Did you go to this? Please tell me you did, and you will be loading up video on youtube soon. Here’s a quote from the review on Pitchfork

“Overarching legend David Byrne finished the first set with three tunes from his previous Red Hot contributions. All three had grooves, drums, and Byrne showing everyone else how to dance without embarrassment. Byrne works somewhere between seasoned and beatific nowadays, and the casual vibe suits him. He sounded completely free and comfortable, and his amiability rubbed off on Bon Iver and Feist, who joined him on two different songs. Elder statesmen do not get much better than this.

David Byrne has maintained a near-unprecedented level of credibility for more than 30 years. And, based on last night, the two artists who followed him seemed like the best candidates to attempt a similar track record. Bon Iver’s Justin Vernon is still a young songwriter with about one and a half album’s worth of songs to his name, but one gets the impression he could stick around for a while. His band’s four songs were impeccable, with flowing harmonies to spare, but the band members’ generousness– they lent vocals to nearly every performer throughout the night– was equally admirable. Simple fact: Any song sounds better with Bon Iver singing backups. Vernon even showed off some of his inner Crazy Horse with a couple ragged guitar solos. This guy is ready for more.”

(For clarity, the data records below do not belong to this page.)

theorem badd (h : Head) (x : VecX) (d : VNum) (a : VNum) (b : VNum) : Statement (.badd h x d a b) := by
  intro wf
  have f : (vecFmt ⟨false, false, 0, 0, []⟩ x && vecRsv ⟨false, false, 0, 0, []⟩ x b) = true := wf
  simp only [Bool.and_eq_true] at f
  obtain ⟨g, e0, e4, e7, e8, e12, e16⟩ := goodV h 0x34 (d := d.val) (a := a.val) (b := b.val) (fn := 6) 0 0 0 rfl (by have := d.isLt; omega) (by have := a.isLt; omega) (by have := b.isLt; omega) (by decide) (by decide) (by decide) (by decide) (by decide)
  refine codedV g ?_
  simp only [decodeBody, decodeBlock, e0, e4, e7, e8, e12, e16, maskOf_code, mask_ok, pxV_takes, pxV_codes, pxV_vecX, dec4, dec8, dec16, pair_ok, pair_code, ldSizeOf_code, ldSize_ok, stSizeOf_code, stSize_ok, g.legal, g.op, g.head, fin_ofNat, sregOf_code, ofNat_toNat, chk, f, Bool.and_self, Bool.and_true, Bool.true_and, Bool.not_true]
  rfl

theorem balign (h : Head) (x : VecX) (d : VNum) (a : VNum) (b : VNum) : Statement (.balign h x d a b) := by
  intro wf
  have f : (vecFmt ⟨false, false, 1, 0, []⟩ x && vecRsv ⟨false, false, 1, 0, []⟩ x b) = true := wf
  simp only [Bool.and_eq_true] at f
  obtain ⟨g, e0, e4, e7, e8, e12, e16⟩ := goodV h 0x34 (d := d.val) (a := a.val) (b := b.val) (fn := 7) 0 0 0 rfl (by have := d.isLt; omega) (by have := a.isLt; omega) (by have := b.isLt; omega) (by decide) (by decide) (by decide) (by decide) (by decide)
  refine codedV g ?_
  simp only [decodeBody, decodeBlock, e0, e4, e7, e8, e12, e16, maskOf_code, mask_ok, pxV_takes, pxV_codes, pxV_vecX, dec4, dec8, dec16, pair_ok, pair_code, ldSizeOf_code, ldSize_ok, stSizeOf_code, stSize_ok, g.legal, g.op, g.head, fin_ofNat, sregOf_code, ofNat_toNat, chk, f, Bool.and_self, Bool.and_true, Bool.true_and, Bool.not_true]
  rfl

theorem vlut (h : Head) (x : VecX) (d : VNum) (a : VNum) (kn : ANum) (mk : MaskX) : Statement (.vlut h x d a kn mk) := by
  intro wf
  have f : (vecFmt ⟨false, false, 0, 3, []⟩ x && vecRsv ⟨false, false, 0, 3, []⟩ x 0) = true := wf
  simp only [Bool.and_eq_true] at f
  obtain ⟨g, e0, e4, e7, e8, e12, e16⟩ := goodV h 0x34 (d := d.val) (a := a.val) (b := kn.val) (fn := 8) _ _ _ (mask_bits mk 7 4) (by have := d.isLt; omega) (by have := a.isLt; omega) (by have := kn.isLt; omega) (me_lt mk) (mk_lt mk) (by decide) (by decide) (by decide)
  refine codedV g ?_
  simp only [decodeBody, decodeBlock, e0, e4, e7, e8, e12, e16, maskOf_code, mask_ok, pxV_takes, pxV_codes, pxV_vecX, dec4, dec8, dec16, pair_ok, pair_code, ldSizeOf_code, ldSize_ok, stSizeOf_code, stSize_ok, g.legal, g.op, g.head, fin_ofNat, sregOf_code, ofNat_toNat, chk, f, Bool.and_self, Bool.and_true, Bool.true_and, Bool.not_true]
  rfl

theorem vdqw (h : Head) (x : VecX) (d : VNum) (a : VNum) (b : VNum) (mk : MaskX) : Statement (.vdqw h x d a b mk) := by
  intro wf
  have f : (vecFmt ⟨true, false, 1, 7, []⟩ x && vecRsv ⟨true, false, 1, 7, []⟩ x b) = true := wf
  simp only [Bool.and_eq_true] at f
  obtain ⟨g, e0, e4, e7, e8, e12, e16⟩ := goodV h 0x34 (d := d.val) (a := a.val) (b := b.val) (fn := 9) _ _ _ (mask_bits mk 7 4) (by have := d.isLt; omega) (by have := a.isLt; omega) (by have := b.isLt; omega) (me_lt mk) (mk_lt mk) (by decide) (by decide) (by decide)
  refine codedV g ?_
  simp only [decodeBody, decodeBlock, e0, e4, e7, e8, e12, e16, maskOf_code, mask_ok, pxV_takes, pxV_codes, pxV_vecX, dec4, dec8, dec16, pair_ok, pair_code, ldSizeOf_code, ldSize_ok, stSizeOf_code, stSize_ok, g.legal, g.op, g.head, fin_ofNat, sregOf_code, ofNat_toNat, chk, f, Bool.and_self, Bool.and_true, Bool.true_and, Bool.not_true]
  rfl

theorem vcvtBf16F32 (h : Head) (x : VecX) (d : VNum) (a : VNum) (mk : MaskX) : Statement (.vcvtBf16F32 h x d a mk) := by
  intro wf
  have f : (vecFmt ⟨true, false, 0, 1, []⟩ x && vecRsv ⟨true, false, 0, 1, []⟩ x 0) = true := wf
  simp only [Bool.and_eq_true] at f
  obtain ⟨g, e0, e4, e7, e8, e12, e16⟩ := goodV h 0x35 (d := d.val) (a := a.val) (b := 0) (fn := 0) _ _ _ (mask_bits mk 7 4) (by have := d.isLt; omega) (by have := a.isLt; omega) (by decide) (me_lt mk) (mk_lt mk) (by decide) (by decide) (by decide)
  refine codedV g ?_
  simp only [decodeBody, decodeConvert, e0, e4, e7, e8, e12, e16, maskOf_code, mask_ok, pxV_takes, pxV_codes, pxV_vecX, dec4, dec8, dec16, pair_ok, pair_code, ldSizeOf_code, ldSize_ok, stSizeOf_code, stSize_ok, g.legal, g.op, g.head, fin_ofNat, sregOf_code, ofNat_toNat, chk, f, Bool.and_self, Bool.and_true, Bool.true_and, Bool.not_true]
  rfl

theorem vcvtF32Bf16 (h : Head) (x : VecX) (d : VNum) (a : VNum) (mk : MaskX) : Statement (.vcvtF32Bf16 h x d a mk) := by
  intro wf
  have f : (vecFmt ⟨false, false, 0, 1, []⟩ x && vecRsv ⟨false, false, 0, 1, []⟩ x 0) = true := wf
  simp only [Bool.and_eq_true] at f
  obtain ⟨g, e0, e4, e7, e8, e12, e16⟩ := goodV h 0x35 (d := d.val) (a := a.val) (b := 0) (fn := 1) _ _ _ (mask_bits mk 7 4) (by have := d.isLt; omega) (by have := a.isLt; omega) (by decide) (me_lt mk) (mk_lt mk) (by decide) (by decide) (by decide)
  refine codedV g ?_
  simp only [decodeBody, decodeConvert, e0, e4, e7, e8, e12, e16, maskOf_code, mask_ok, pxV_takes, pxV_codes, pxV_vecX, dec4, dec8, dec16, pair_ok, pair_code, ldSizeOf_code, ldSize_ok, stSizeOf_code, stSize_ok, g.legal, g.op, g.head, fin_ofNat, sregOf_code, ofNat_toNat, chk, f, Bool.and_self, Bool.and_true, Bool.true_and, Bool.not_true]
  rfl

theorem vcvtE4m3F32 (h : Head) (x : VecX) (d : VNum) (a : VNum) (mk : MaskX) : Statement (.vcvtE4m3F32 h x d a mk) := by
  intro wf
  have f : (vecFmt ⟨true, true, 0, 3, []⟩ x && vecRsv ⟨true, true, 0, 3, []⟩ x 0) = true := wf
  simp only [Bool.and_eq_true] at f
  obtain ⟨g, e0, e4, e7, e8, e12, e16⟩ := goodV h 0x35 (d := d.val) (a := a.val) (b := 0) (fn := 2) _ _ _ (mask_bits mk 7 4) (by have := d.isLt; omega) (by have := a.isLt; omega) (by decide) (me_lt mk) (mk_lt mk) (by decide) (by decide) (by decide)
  refine codedV g ?_
  simp only [decodeBody, decodeConvert, e0, e4, e7, e8, e12, e16, maskOf_code, mask_ok, pxV_takes, pxV_codes, pxV_vecX, dec4, dec8, dec16, pair_ok, pair_code, ldSizeOf_code, ldSize_ok, stSizeOf_code, stSize_ok, g.legal, g.op, g.head, fin_ofNat, sregOf_code, ofNat_toNat, chk, f, Bool.and_self, Bool.and_true, Bool.true_and, Bool.not_true]
  rfl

Seriously? Eau Claire and David Byrne were on the same stage and this guy is intimating that some type of torch-passing happened? My mind is completely blown.

I’m also even more embarrassed that I spent a dollar on two Phill Collins albums today. What would either of those guys think of that?

——————–
Reply
Subject: Dark was the Night
I didn’t sleep much last night so forgive if me this goes horribly astray.

I most certainly DID go last night,I was 7th Row (!!) and it was unbelievably sweet.  I’ve been adding videos all day and I just added the video of Byrne and Justin Vernon together.

I cant believe I was there to see it.  It was like a nuclear detonation of pride and happiness went off in my soul.  Ive spent most of my day plotting some massive blog post tying Eau Claire and David Byrne together in the span of that moment but I will probably never write it.  Im drained and sleepless today and I have zero fucking energy…partly because last night was so damn sweet.

And some kind of torch was MOST DEFINITELY passed.  Apart from David Byrne (and Sharon Jones later), Bon Iver was the highlight of the entire night and the crowd was so behind him it was great.  Especially “Blood Bank”.  Sweet jesus it was beautiful.  One of the best live performances I’ve ever seen.  You can hear me singing like an idiot in the background and I don’t care.

Fuck it, I’m just going to post this to my blog.  I don’t see myself finding energy in the next 8 hours to do anything more than describe this to you.  You would have loved it, I wish you were there.

OK, video just got done uploading, more to come -

And I think any money spent on Phil Collins is smart money, but lets ask the principals.   Justin?  (autotuned) “Yes.”  David?  “AND YOU MAY FIND YOURSELF!”  I think that’s a yes.

God damnit Ogre.  Video technology needs to catch up to my budget so you can experience what this was really like.

Ok Im leaving work now.  Give my love to the future wife.

More videos:
Bon Iver (w/ My Brightest Diamond) – “Flume”

Feist, Bon Iver, The National, St. Vincent, Dirty Projectors, More – “This Land Is Your Land” – until Sharon Jones comes out to show them the way. Love the juxtaposition of all the unfunky white folks on one side with Sharon and the Dap Kings on the other.

And for good measure, a video of David Byrne doing “Burning Down the House” in Jersey a while back. Forgot to upload until now.